The boundary testing criterion can now be defined as follows: The boundary testing criterion is satisfied for inequality borders, if each selected inequality border b is tested by two points (ON-OFF) of test input domain such that, if for one of the points the outcome of a selected predicate q is true, then for the other point the outcome of q is false. Also the points should satisfy the slice condition associated with b and the points should be as close as possible to each other [HF98].

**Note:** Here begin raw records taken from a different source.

-- ==== Sys2Proof/Decode.lean ====
section
/-! DEFINITION. The command encoding of R49 to R54: the decoder, total on every 64-bit word and
rejecting by name, the opcode map of R54 as match and mask rows, and the encoder. -/

namespace Sys2Proof

/-- Why a word spells no command (R53). -/
inductive DecodeError where
  /-- `OPC` is none of the 12 values of R54. -/
  | unknownOpcode
  /-- A must-be-zero bit of the opcode's format is set (R50, R51, R52). -/
  | nonzeroReserved
deriving DecidableEq, Repr

/-- The opcode field `OPC = CW[63:56]` (R49). -/
def opcodeField (w : CommandWord) : Byte := w.extractLsb' 56 8

/-- The operand field `CW[55:0]` (R49). -/
def operandField (w : CommandWord) : BitVec 56 := w.extractLsb' 0 56

/-- `SEL = CW[47:32]` (R51). -/
def selField (w : CommandWord) : Half := w.extractLsb' 32 16

/-- `HADDR = CW[31:0]` (R51). -/
def haddrField (w : CommandWord) : Addr := w.extractLsb' 0 32

/-- `CH = CW[7:0]` (R52). -/
def chField (w : CommandWord) : Byte := w.extractLsb' 0 8

/-- Format N: "`CW[55:0]` must be all zero" (R50). -/
def decodeN (w : CommandWord) (i : Instr) : Except DecodeError Instr :=
  if operandField w = 0 then .ok i else .error .nonzeroReserved

/-- Format G: "`CW[55:48]` must be zero" (R51). -/
def decodeG (w : CommandWord) : Except DecodeError Instr :=
  if w.extractLsb' 48 8 = 0 then .ok (.gateSet (selField w) (haddrField w))
  else .error .nonzeroReserved

/-- Format C: "`CW[55:8]` must be zero" (R52). -/
def decodeC (w : CommandWord) : Except DecodeError Instr :=
  if w.extractLsb' 8 48 = 0 then .ok (.tbPutc (chField w)) else .error .nonzeroReserved

/-- The decoder: "it returns a command or \"illegal\"" (R53), by the opcode map of R54. -/
def decode (w : CommandWord) : Except DecodeError Instr :=
  match (opcodeField w).toNat with
  | 0x10 => decodeG w
  | 0x11 => decodeN w .idtLoad
  | 0x20 => decodeN w .picIcw1
  | 0x21 => decodeN w .picIcw2
  | 0x22 => decodeN w .picIcw3
  | 0x23 => decodeN w .picIcw4
  | 0x24 => decodeN w .picMaskAll
  | 0x25 => decodeN w .picUnmaskKbd
  | 0x30 => decodeN w .tbClear
  | 0x31 => decodeC w
  | 0x32 => decodeN w .tbNewline
  | 0x40 => decodeN w .kbdService
  | _ => .error .unknownOpcode

/-! ### The encoder -/

/-- `OPC` of each command (R54). -/
def opcode : Instr → Byte
  | .gateSet _ _ => 0x10
  | .idtLoad => 0x11
  | .picIcw1 => 0x20
  | .picIcw2 => 0x21
  | .picIcw3 => 0x22
  | .picIcw4 => 0x23
  | .picMaskAll => 0x24
  | .picUnmaskKbd => 0x25
  | .tbClear => 0x30
  | .tbPutc _ => 0x31
  | .tbNewline => 0x32
  | .kbdService => 0x40

/-- The operand field of each command in its format (R50, R51, R52). -/
def operand : Instr → BitVec 56
  | .gateSet sel haddr => (0 : BitVec 8) ++ sel ++ haddr
  | .tbPutc ch => (0 : BitVec 48) ++ ch
  | .idtLoad => 0
  | .picIcw1 => 0
  | .picIcw2 => 0
  | .picIcw3 => 0
  | .picIcw4 => 0
  | .picMaskAll => 0
  | .picUnmaskKbd => 0
  | .tbClear => 0
  | .tbNewline => 0
  | .kbdService => 0

/-- The command word of a command: `OPC` over the operand field (R49). -/
def encode (i : Instr) : CommandWord := opcode i ++ operand i

/-! ### The opcode map as match and mask (R54) -/

/-- One row of the opcode map: "A word `w` is the command of a row exactly when
`w AND mask = match`". -/
structure OpcodeRow where
  mnemonic : String
  pattern : CommandWord
  mask : CommandWord
deriving DecidableEq, Repr

/-- The word is a command of the row (R54). -/
abbrev OpcodeRow.Matches (r : OpcodeRow) (w : CommandWord) : Prop := w &&& r.mask = r.pattern

/-- The 12 rows of the table in R54, in its order. -/
def opcodeTable : List OpcodeRow :=
  [ ⟨"GATE_SET", 0x1000000000000000, 0xFFFF000000000000⟩,
    ⟨"IDT_LOAD", 0x1100000000000000, 0xFFFFFFFFFFFFFFFF⟩,
    ⟨"PIC_ICW1", 0x2000000000000000, 0xFFFFFFFFFFFFFFFF⟩,
    ⟨"PIC_ICW2", 0x2100000000000000, 0xFFFFFFFFFFFFFFFF⟩,
    ⟨"PIC_ICW3", 0x2200000000000000, 0xFFFFFFFFFFFFFFFF⟩,
    ⟨"PIC_ICW4", 0x2300000000000000, 0xFFFFFFFFFFFFFFFF⟩,
    ⟨"PIC_MASK_ALL", 0x2400000000000000, 0xFFFFFFFFFFFFFFFF⟩,
    ⟨"PIC_UNMASK_KBD", 0x2500000000000000, 0xFFFFFFFFFFFFFFFF⟩,
    ⟨"TB_CLEAR", 0x3000000000000000, 0xFFFFFFFFFFFFFFFF⟩,
    ⟨"TB_PUTC", 0x3100000000000000, 0xFFFFFFFFFFFFFF00⟩,
    ⟨"TB_NEWLINE", 0x3200000000000000, 0xFFFFFFFFFFFFFFFF⟩,
    ⟨"KBD_SERVICE", 0x4000000000000000, 0xFFFFFFFFFFFFFFFF⟩ ]

/-- The mnemonic of R54 for each command. -/
def mnemonic : Instr → String
  | .gateSet _ _ => "GATE_SET"
  | .idtLoad => "IDT_LOAD"
  | .picIcw1 => "PIC_ICW1"
  | .picIcw2 => "PIC_ICW2"
  | .picIcw3 => "PIC_ICW3"
  | .picIcw4 => "PIC_ICW4"
  | .picMaskAll => "PIC_MASK_ALL"
  | .picUnmaskKbd => "PIC_UNMASK_KBD"
  | .tbClear => "TB_CLEAR"
  | .tbPutc _ => "TB_PUTC"
  | .tbNewline => "TB_NEWLINE"
  | .kbdService => "KBD_SERVICE"

/-! ### Words handed over as numbers or bytes -/

/-- The command word whose low `nbits` bits are `w` and whose bits above `nbits` are zero (log 22). -/
def commandWordOfBits (nbits w : Nat) : CommandWord := BitVec.ofNat 64 (w % 2 ^ nbits)

/-- The command word that eight bytes spell when a model keeps it in a byte array: least-significant
byte first (R34). `none` for any other number of bytes, since every command is 64 bits (R64). -/
def commandWordOfBytes : List Byte → Option CommandWord
  | [b0, b1, b2, b3, b4, b5, b6, b7] => some (b7 ++ b6 ++ b5 ++ b4 ++ b3 ++ b2 ++ b1 ++ b0)
  | _ => none

/-- The eight bytes of a command word, least-significant first (R34). -/
def bytesOfCommandWord (w : CommandWord) : List Byte :=
  (List.range 8).map fun i => w.extractLsb' (8 * i) 8

/-- The instruction the decoder reads from an instruction whose bits are `w`: the word is laid out as
its eight bytes (R34), read back, and decoded. -/
def decodeTableWord (nbits w : Nat) : Option Instr :=
  match commandWordOfBytes (bytesOfCommandWord (commandWordOfBits nbits w)) with
  | none => none
  | some cw =>
    match decode cw with
    | .ok i => some i
    | .error _ => none

end Sys2Proof
end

Before execution of an activity diagram, the type of each edge of FDG is appropriately recorded as either stable or unstable. The dependence associated with a stable edge exists at all executions of an activity diagram. Whereas the dependence associated with an unstable edge may change during different executions. We mark an unstable edge when its associated dependence exists, and unmark when its associated dependence ceases to exist. Each stable edge is marked and each unstable edge is unmarked at the time of construction of the FDG. We mark and unmark unstable edges during the execution of the activity edge sequences, as and when dependencies arise or cease, and a stable edge is never unmarked. Let dslice(n) denote the dynamic slice with respect to the recent execution of the node n. Let (n, x1 ), (n, x2 ), . . . , (n, xn ) be all the marked outgoing dependence edges of n in the updated FDG after an execution of the node n. It is clear that the dynamic slice with respect to the present execution of the node n is dslice(n) = x1 , x2 , . . . , xn ∪ dslice(x1 ) ∪ . . . ∪ dslice(xn ).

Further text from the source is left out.